Let me suggest a variant of Stefan's approach:

Modify include/hw/block/block.h:DEFINE_BLOCK_PROPERTIES_BASE() to
support a new value called "host". The default values for block size
properties may be "host" or not, but they should be consistent. If
they are "host" by default, add global properties which sets
discard_granularity and opt_io_size to the old default to
hw_compat_5_2 in hw/core/machine.c. Otherwise, add global properties
which sets logical_block_size and physical_block_size to "host".

Does it sound good? I'd also like to know others opinions for the
default value ("host" or something else). I prefer "host" as the
default a little because those who need live migration should be
careful enough to set proper configurations for each device. We may
also assist users who need live migration by adding a property which
defaults all block size properties to something else "host".

Regards,
Akihiko Odaki
Kevin Wolf March 9, 2021, 9:37 a.m. UTC | #5
Am 09.03.2021 um 05:52 hat Akihiko Odaki geschrieben:
> 2021年3月9日(火) 0:37 Akihiko Odaki <akihiko.odaki@gmail.com>:
> >
> > 2021年3月9日(火) 0:17 Stefan Hajnoczi <stefanha@redhat.com>:
> > >
> > > The live migration compatibility issue is still present. Migrating to
> > > another host might not work if the block limits are different.
> > >
> > > Here is an idea for solving it:
> > >
> > > Modify include/hw/block/block.h:DEFINE_BLOCK_PROPERTIES_BASE() to
> > > support a new value called "host". The default behavior remains
> > > unchanged for live migration compatibility but now you can use "host" if
> > > you know it's okay but don't care about migration compatibility.
> > >
> > > The downside to this approach is that users must explicitly say
> > > something like --drive ...,opt_io_size=host. But it's still better than
> > > the situation we have today where user must manually enter values for
> > > their disk.
> > >
> > > Does this sound okay to everyone?
> > >
> > > Stefan
> >
> > I wonder how that change affects other block drivers implementing
> > bdrv_probe_blocksizes. As far as I know, the values they report are
> > already used by default, which is contrary to the default not being
> > "host".
> >
> > Regards,
> > Akihiko Odaki
> 
> Let me suggest a variant of Stefan's approach:
> 
> Modify include/hw/block/block.h:DEFINE_BLOCK_PROPERTIES_BASE() to
> support a new value called "host". The default values for block size
> properties may be "host" or not, but they should be consistent. If
> they are "host" by default

I'm not sure if it's a good idea, but maybe we could make it so that the
default is "host" only as long as you didn't specify -nodefaults? Then
libvirt would automatically keep the old behaviour (because it always
sets -nodefaults) and manual invocations would usually get the new one.

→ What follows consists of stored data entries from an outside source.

/-- R182 to R188: each flag instruction writes its one flag and changes nothing else. -/
def Obligations.FlagInstructionsWriteOneFlag : Prop :=
  ∀ s : State,
    (∃ t, Ends .sec s t s.a s.x s.y s.sp { s.flags with c := true } (s.pc + 1) ∧ KeepsMemory s t) ∧
    (∃ t, Ends .clc s t s.a s.x s.y s.sp { s.flags with c := false } (s.pc + 1) ∧ KeepsMemory s t) ∧
    (∃ t, Ends .sei s t s.a s.x s.y s.sp { s.flags with i := true } (s.pc + 1) ∧ KeepsMemory s t) ∧
    (∃ t, Ends .cli s t s.a s.x s.y s.sp { s.flags with i := false } (s.pc + 1) ∧ KeepsMemory s t) ∧
    (∃ t, Ends .sed s t s.a s.x s.y s.sp { s.flags with d := true } (s.pc + 1) ∧ KeepsMemory s t) ∧
    (∃ t, Ends .cld s t s.a s.x s.y s.sp { s.flags with d := false } (s.pc + 1) ∧ KeepsMemory s t) ∧
    (∃ t, Ends .clv s t s.a s.x s.y s.sp { s.flags with v := false } (s.pc + 1) ∧ KeepsMemory s t)

/-- R189: NOP advances `PC` by one and takes two cycles; nothing else changes. -/
def Obligations.NopOnlyAdvancesPc : Prop :=
  ∀ s : State, exec .nop s = .next { s with pc := s.pc + 1, pageCrossed := false, cycles := some 2 }

/-! ## Cycle counts and transient state -/

/-- R71, R18: an instruction other than a branch reports its base count, plus one where the page penalty applies and
its resolver crossed a page. The counts themselves are decision D22 (log entry 19). -/
def Obligations.CycleCountIsBasePlusPenalty : Prop :=
  ∀ (i : Instr) (s t : State), (∀ off, i.mode ≠ .rel off) → exec i s = .next t →
    t.pageCrossed = modeCrossing i.mode s ∧
    t.cycles = some (i.baseCycles + if i.pagePenalty = true ∧ modeCrossing i.mode s = true then 1 else 0)

/-- R54, R71: the page penalty applies to exactly the reads in the modes absolute,X, absolute,Y and indirect indexed
(decision D22, log entry 19). -/
def Obligations.PagePenaltyIsForIndexedReads : Prop :=
  ∀ i : Instr, i.pagePenalty = true ↔
    i.mnemonic ∈ [.adc, .sbc, .and, .ora, .eor, .cmp, .lda, .ldx, .ldy] ∧
    ((∃ addr, i.mode = .mem (.abx addr)) ∨ (∃ addr, i.mode = .mem (.aby addr)) ∨ (∃ p, i.mode = .mem (.izy p)))

/-- R224: every step that completes reports a count from 2 to 7 (decision D22, log entries 4, 19). -/
def Obligations.StepReportsTwoToSevenCycles : Prop :=
  ∀ s t : State, step s = .next t → ∃ n, t.cycles = some n ∧ 2 ≤ n ∧ n ≤ 7

/-- R18, R20, R224: neither the `page_crossed` of an earlier step nor its reported count influences a step (decision
D21, log entries 4, 24). -/
def Obligations.TransientStateInfluencesNothing : Prop :=
  ∀ (s : State) (p : Bool) (k : Option Nat), step { s with pageCrossed := p, cycles := k } = step s
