/-- Bit `k` from the top, after `n` rotations left by one, is the bit that stood `n` below it, around the end. -/
theorem getMsbD_iterate_rotateLeft {w k : Nat} (x : BitVec w) (n : Nat) (hk : k < w) :
    ((BitVec.rotateLeft · 1)^[n] x).getMsbD k = x.getMsbD ((n + k) % w) := by
  induction n generalizing k with
  | zero => rw [Nat.zero_add, Nat.mod_eq_of_lt hk, Function.iterate_zero, id]
  | succ n ih =>
    have hlt : (1 + k) % w < w := Nat.mod_lt _ (Nat.zero_lt_of_lt hk)
    rw [Function.iterate_succ_apply', BitVec.getMsbD_rotateLeft, decide_eq_true hk, Bool.true_and, ih hlt,
      Nat.add_mod_mod, Nat.add_assoc]

/-- As many rotations left as there are bits bring every bit back. -/
theorem iterate_rotateLeft_width {w : Nat} (x : BitVec w) : (BitVec.rotateLeft · 1)^[w] x = x := by
  refine BitVec.eq_of_getMsbD_eq fun k hk => ?_
  rw [getMsbD_iterate_rotateLeft x w hk, Nat.add_mod_left, Nat.mod_eq_of_lt hk]

/-- A rotation right undoes one left. -/
theorem rotateRight_rotateLeft :
    Function.LeftInverse (fun x : BitVec 9 => x.rotateRight 1) (BitVec.rotateLeft · 1) := by
  intro x
  refine BitVec.eq_of_getLsbD_eq fun k hk => ?_
  simp only [BitVec.getLsbD_rotateRight, BitVec.getLsbD_rotateLeft]
  obtain hlow | rfl : k < 8 ∨ k = 8 := by omega
  · simp [hlow, show 1 + k < 9 by omega]
  · simp

/-- So nine rotations right bring every bit back too: they undo nine rotations left, which change nothing. -/
theorem iterate_nine_rotateRight (x : BitVec 9) : (BitVec.rotateRight · 1)^[9] x = x := by
  have h := rotateRight_rotateLeft.iterate 9 x
  rwa [iterate_rotateLeft_width] at h

/-- ROL on `A` rotates the nine bits left (R115). -/
theorem exec_rolAcc (s : State) : ∃ t, exec .rolAcc s = .next t ∧ t.carryAndA = s.carryAndA.rotateLeft 1 :=
  ⟨_, rfl, (cons_rotateLeft s.flags.c s.a).symm⟩

/-- ROR on `A` rotates them right (R116). -/
theorem exec_rorAcc (s : State) : ∃ t, exec .rorAcc s = .next t ∧ t.carryAndA = s.carryAndA.rotateRight 1 :=
  ⟨_, rfl, (cons_rotateRight s.flags.c s.a).symm⟩

/-! ### One instruction after the other -/

theorem execAll_cons {i : Instr} {s t : State} (h : exec i s = .next t) (is : List Instr) :
    execAll (i :: is) s = execAll is t := by
  rw [execAll, h]

/-- Where one run of `i` completes and maps what is observed of a state by `g`, `n` runs map it by `g` `n` times. -/
theorem execAll_replicate {α : Type} {i : Instr} {obs : State → α} {g : α → α}
    (hi : ∀ s, ∃ t, exec i s = .next t ∧ obs t = g (obs s)) (n : Nat) (s : State) :
    ∃ t, execAll (List.replicate n i) s = .next t ∧ obs t = g^[n] (obs s) := by
  induction n generalizing s with
  | zero => exact ⟨s, rfl, rfl⟩
  | succ n ih =>
    obtain ⟨u, hu, hobs⟩ := hi s
    obtain ⟨t, ht, hobs'⟩ := ih u
    exact ⟨t, (execAll_cons hu _).trans ht, by rw [hobs', hobs, Function.iterate_succ_apply]⟩

end Sys2Proof.Machine

/-! ### The obligations -/

section
open Sys2Proof Sys2Proof.Machine Sys2Proof.Claims

/-- Settles O27: each of the three loads `A` with its bitwise result. -/
theorem logicWritesAccumulatorAndNZ : Obligations.LogicWritesAccumulatorAndNZ := by
  intro i s
  refine ⟨fun hi => ?_, fun hi => ?_, fun hi => ?_⟩ <;>
    exact ends_of_loadA s (congrArg effectOf hi) fun src => by simp [andA, oraA, eorA]

/-- Settles O28: each of the two shifts the operand of its mode. -/
theorem shiftsMoveOneBitIntoCarry : Obligations.ShiftsMoveOneBitIntoCarry := by
  intro i s hs
  constructor
  · intro hi
    obtain ⟨tg, t, hmode, hshift⟩ := shifts_of_storeShift hs (congrArg effectOf hi) fun tg => by
      rw [asl, targetByte_enter]
    rw [getLsbD_seven_eq_decide] at hshift
    exact ⟨tg, t, _, hmode, by rw [BitVec.toNat_shiftLeft]; omega, hshift⟩
  · intro hi
    obtain ⟨tg, t, hmode, hshift⟩ := shifts_of_storeShift hs (congrArg effectOf hi) fun tg => by
      rw [lsr, targetByte_enter]
    rw [getLsbD_zero_eq_decide] at hshift
    exact ⟨tg, t, _, hmode, BitVec.toNat_ushiftRight .., hshift⟩

/-- Settles O29: each of the two shifts the operand of its mode, with `C` in the vacated bit. -/
theorem rotatesGoThroughCarry : Obligations.RotatesGoThroughCarry := by
  intro i s hs
  constructor
  · intro hi
    obtain ⟨tg, t, hmode, hshift⟩ := shifts_of_storeShift hs (congrArg effectOf hi) fun tg => by
      rw [rol, targetByte_enter, enter_flags]
    rw [getLsbD_seven_eq_decide] at hshift
    exact ⟨tg, t, _, hmode, rotatedLeft_toNat .., hshift⟩
  · intro hi
    obtain ⟨tg, t, hmode, hshift⟩ := shifts_of_storeShift hs (congrArg effectOf hi) fun tg => by
      rw [ror, targetByte_enter, enter_flags]
    rw [getLsbD_zero_eq_decide] at hshift
    exact ⟨tg, t, _, hmode, rotatedRight_toNat .., hshift⟩

/-- Settles O30: the nine bits of `C` and `A` come back after nine rotations in one direction, and after one in each. -/
theorem nineRotationsRestoreAccumulatorAndCarry : Obligations.NineRotationsRestoreAccumulatorAndCarry := by
  intro s
  refine ⟨?_, ?_, ?_⟩
  · obtain ⟨t, ht, hobs⟩ := execAll_replicate (g := (BitVec.rotateLeft · 1)) exec_rolAcc 9 s
    exact ⟨t, ht, State.carryAndA_eq_iff.1 (hobs.trans (iterate_rotateLeft_width _))⟩
  · obtain ⟨t, ht, hobs⟩ := execAll_replicate (g := (BitVec.rotateRight · 1)) exec_rorAcc 9 s
    exact ⟨t, ht, State.carryAndA_eq_iff.1 (hobs.trans (iterate_nine_rotateRight _))⟩
  · obtain ⟨u, hu, hleft⟩ := exec_rolAcc s
    obtain ⟨t, ht, hright⟩ := exec_rorAcc u
    refine ⟨t, by rw [execAll_cons hu, execAll_cons ht, execAll], State.carryAndA_eq_iff.1 ?_⟩
    rw [hright, hleft]
    exact rotateRight_rotateLeft s.carryAndA

/-- Settles O31: BIT writes three flags of the entered state. -/
theorem bitTestsMemoryByte : Obligations.BitTestsMemoryByte := by
  intro i s hi
  obtain ⟨src, hmode, hx⟩ := exec_of_source (congrArg effectOf hi)
  refine ⟨src, _, hmode, ⟨(hx s).trans (run_eq i _ s), ?_⟩, ?_⟩ <;> rw [bitTest_eq, sourceByte_enter]
  · exact ⟨rfl, rfl, rfl, rfl, rfl, rfl⟩
  · exact fun _ => rfl

end
end

section
/-! ### The family `43_compare_incdec`: what a compare leaves, what INC and DEC leave, the counting of `X` and `Y` -/

namespace Sys2Proof.Machine

open Sys2Proof.Claims

/-! ### CMP, CPX and CPY -/

/-- The flags of a compare in numbers: `N` and `Z` are those of the exact difference, cut to eight bits (R134). -/
theorem Flags.compare_eq_withNZ (reg m : Byte) (f : Flags) :
    f.compare reg m =
      withNZ (BitVec.ofInt 8 ((reg.toNat : Int) - m.toNat)) { f with c := decide (reg.toNat ≥ m.toNat) } := by
  have hdiff : reg - m = BitVec.ofInt 8 ((reg.toNat : Int) - m.toNat) := by
    rw [← BitVec.toNat_inj, BitVec.toNat_sub, BitVec.toNat_ofInt]
    omega
  rw [Flags.compare, Flags.setNZ_eq_withNZ, hdiff]

/-- What an instruction leaves that compares `reg` with the operand of its mode: `C`, `N` and `Z` change, nothing
else. -/
theorem ends_of_compareWith {i : Instr} {f : Source → State → State} {reg : Byte} (s : State)
    (hi : effectOf i.mnemonic = onSource f) (hf : ∀ src, f src (enter i s) = compareWith reg src (enter i s)) :
    ∃ (src : Source) (t : State), i.mode = src.mode ∧
      Ends i s t s.a s.x s.y s.sp
        (withNZ (BitVec.ofInt 8 ((reg.toNat : Int) - (sourceByte src s).toNat))
          { s.flags with c := decide (reg.toNat ≥ (sourceByte src s).toNat) })
        (nextPc i s) ∧ KeepsMemory s t := by
  obtain ⟨src, hmode, hx⟩ := exec_of_source hi
  refine ⟨src, _, hmode, ⟨(hx s).trans (run_eq i _ s), ?_⟩, ?_⟩ <;> rw [hf, compareWith, sourceByte_enter]
  · rw [← Flags.compare_eq_withNZ]
    exact ⟨rfl, rfl, rfl, rfl, rfl, rfl⟩
  · exact fun _ => rfl

/-! ### INC and DEC -/

/-- What an instruction leaves that adds `d` to the byte at its effective address: that byte changes, and `N` and `Z`,
nothing else. -/
theorem ends_of_addToMemory {i : Instr} {d : Byte} {s : State} (hs : s.Inv)
    (hi : effectOf i.mnemonic = onMemory (addToMemory d)) :
    ∃ (m : MemMode) (t : State), i.mode = .mem m ∧
      (let r := s.read (resolve m s).ea + d
       Ends i s t s.a s.x s.y s.sp (withNZ r s.flags) (nextPc i s) ∧ Stores (resolve m s).ea r s t) := by
  obtain ⟨m, hmode, hx⟩ := exec_of_memory hi
  refine ⟨m, _, hmode, ⟨(hx s).trans (run_eq i _ s), ?_⟩, ?_⟩ <;> rw [addToMemory, resolve_enter, enter_read]
  · rw [← Flags.setNZ_eq_withNZ]
    exact ⟨rfl, rfl, rfl, rfl, rfl, rfl⟩
  · exact stores_write hs _ _

/-! ### The index registers -/

/-- What an instruction leaves that changes registers alone and sets `N` and `Z` from `r`: the registers of `u`, and no
other flag and no byte of memory changed. -/
theorem ends_of_setNZ {i : Instr} {f : State → State} {s u : State} {r : Byte} (hx : exec i s = run i f s)
    (hf : f (enter i s) = u.setNZ r) (hflags : u.flags = s.flags) (hpc : u.pc = nextPc i s) (hmem : u.mem = s.mem) :
    ∃ t, Ends i s t u.a u.x u.y u.sp (withNZ r s.flags) (nextPc i s) ∧ KeepsMemory s t := by
  refine ⟨_, ⟨hx.trans (run_eq i f s), ?_⟩, ?_⟩ <;> rw [hf]
  · rw [← Flags.setNZ_eq_withNZ, ← hflags]
    exact ⟨rfl, rfl, rfl, rfl, rfl, hpc⟩
  · exact fun b => congrArg (Memory.read · b) hmem

/-- Adding one and the same byte 256 times adds a multiple of 256, which is 0 mod 256. -/
theorem iterate_add_256 (d v : Byte) : (· + d)^[256] v = v := by
  have hd : 256 • d = 0 := by
    rw [nsmul_eq_mul, show ((256 : Nat) : Byte) = 0 from rfl, zero_mul]
  rw [add_right_iterate, hd]
  exact add_zero v

/-- Where every run of `i` completes and adds `d` to a register, 256 runs restore the register. -/
theorem execAll_replicate_256 (i : Instr) (reg : State → Byte) (d : Byte)
    (hi : ∀ s, ∃ t, exec i s = .next t ∧ reg t = reg s + d) (s : State) :
    ∃ t, execAll (List.replicate 256 i) s = .next t ∧ reg t = reg s := by
  obtain ⟨t, ht, hreg⟩ := execAll_replicate (g := (· + d)) hi 256 s
  exact ⟨t, ht, hreg.trans (iterate_add_256 d _)⟩

end Sys2Proof.Machine

/-! ### The obligations -/

section
open Sys2Proof Sys2Proof.Machine Sys2Proof.Claims

/-- Settles O32: the three compare their own register in the one operation. -/
theorem comparesSetCarryAndNZ : Obligations.ComparesSetCarryAndNZ := by
  rintro i s reg (⟨hi, rfl⟩ | ⟨hi, rfl⟩ | ⟨hi, rfl⟩) <;>
    exact ends_of_compareWith s (congrArg effectOf hi) fun _ => rfl

/-- Settles O33: both add to the byte at the effective address, INC 1 and DEC 255. -/
theorem incDecChangeOneMemoryByte : Obligations.IncDecChangeOneMemoryByte := by
  intro i s hs
  constructor
  · intro hi
    obtain ⟨m, t, hmode, hends⟩ := ends_of_addToMemory (d := 1) hs (congrArg effectOf hi)
    exact ⟨m, t, _, hmode, BitVec.toNat_add .., hends⟩
  · intro hi
    obtain ⟨m, t, hmode, hends⟩ := ends_of_addToMemory (d := -1) hs (congrArg effectOf hi)
    exact ⟨m, t, _, hmode, BitVec.toNat_add .., hends⟩

/-- Settles O34: each loads its register with the register's byte and 1 more, or 255 more. -/
theorem indexRegistersCountModulo256 : Obligations.IndexRegistersCountModulo256 := by
  have hinc (v : Byte) : (v + 1).toNat = (v.toNat + 1) % 256 := BitVec.toNat_add ..
  have hdec (v : Byte) : (v - 1).toNat = (v.toNat + 255) % 256 := by rw [sub_eq_add_neg]; exact BitVec.toNat_add ..
  intro s
  obtain ⟨inxEnd, hinx⟩ := ends_of_setNZ (u := (enter .inx s).setX (s.x + 1)) (f := inx) rfl rfl rfl rfl rfl
  obtain ⟨dexEnd, hdex⟩ := ends_of_setNZ (u := (enter .dex s).setX (s.x - 1)) (f := dex) rfl rfl rfl rfl rfl
  obtain ⟨inyEnd, hiny⟩ := ends_of_setNZ (u := (enter .iny s).setY (s.y + 1)) (f := iny) rfl rfl rfl rfl rfl
  obtain ⟨deyEnd, hdey⟩ := ends_of_setNZ (u := (enter .dey s).setY (s.y - 1)) (f := dey) rfl rfl rfl rfl rfl
  exact ⟨⟨inxEnd, _, hinc s.x, hinx⟩, ⟨dexEnd, _, hdec s.x, hdex⟩, ⟨inyEnd, _, hinc s.y, hiny⟩,
    ⟨deyEnd, _, hdec s.y, hdey⟩⟩

/-- Settles O35: each adds the same byte at every run, the decrements 255. -/
theorem indexRegistersReturnAfter256Counts : Obligations.IndexRegistersReturnAfter256Counts := by
  intro s
  refine ⟨?_, ?_, ?_, ?_⟩
  · exact execAll_replicate_256 .inx State.x 1 (fun u => ⟨_, run_eq .inx inx u, rfl⟩) s
  · exact execAll_replicate_256 .dex State.x (-1) (fun u => ⟨_, run_eq .dex dex u, sub_eq_add_neg u.x 1⟩) s
  · exact execAll_replicate_256 .iny State.y 1 (fun u => ⟨_, run_eq .iny iny u, rfl⟩) s
  · exact execAll_replicate_256 .dey State.y (-1) (fun u => ⟨_, run_eq .dey dey u, sub_eq_add_neg u.y 1⟩) s

end
end

section
/-! ### The family `44_branch_jump`: where a branch goes, what a branch and JMP leave -/

namespace Sys2Proof.Machine

open Sys2Proof.Claims

/-! ### The relative resolver -/

/-- The sign-extended offset is added to the next instruction's address as a signed number, mod 65536 (R79). -/
theorem resolveRelative_ea (off : Byte) (pc : Word) :
    (resolveRelative off pc).ea = BitVec.ofInt 16 (pc.toNat + off.toInt) := by
  have hsum : (resolveRelative off pc).ea = pc + off.signExtend 16 := addAddress_eq ..
  rw [hsum, BitVec.ofInt_add, BitVec.ofInt_natCast, BitVec.ofNat_toNat, BitVec.setWidth_eq, BitVec.signExtend]

/-- The page of the target is compared with that of the next instruction (R79, R86; decision D28). -/
theorem resolveRelative_crossed (off : Byte) (pc : Word) :
    (resolveRelative off pc).crossed =
      decide (pc.toNat / 256 ≠ (BitVec.ofInt 16 (pc.toNat + off.toInt)).toNat / 256) := by
  rw [← resolveRelative_ea]
  exact crossed_eq pc _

Of course, when I start with "I'm not sure if it's a good idea", it's
usually not, but I wanted to share the thought anyway...

> add global properties which sets
> discard_granularity and opt_io_size to the old default to
> hw_compat_5_2 in hw/core/machine.c. Otherwise, add global properties
> which sets logical_block_size and physical_block_size to "host".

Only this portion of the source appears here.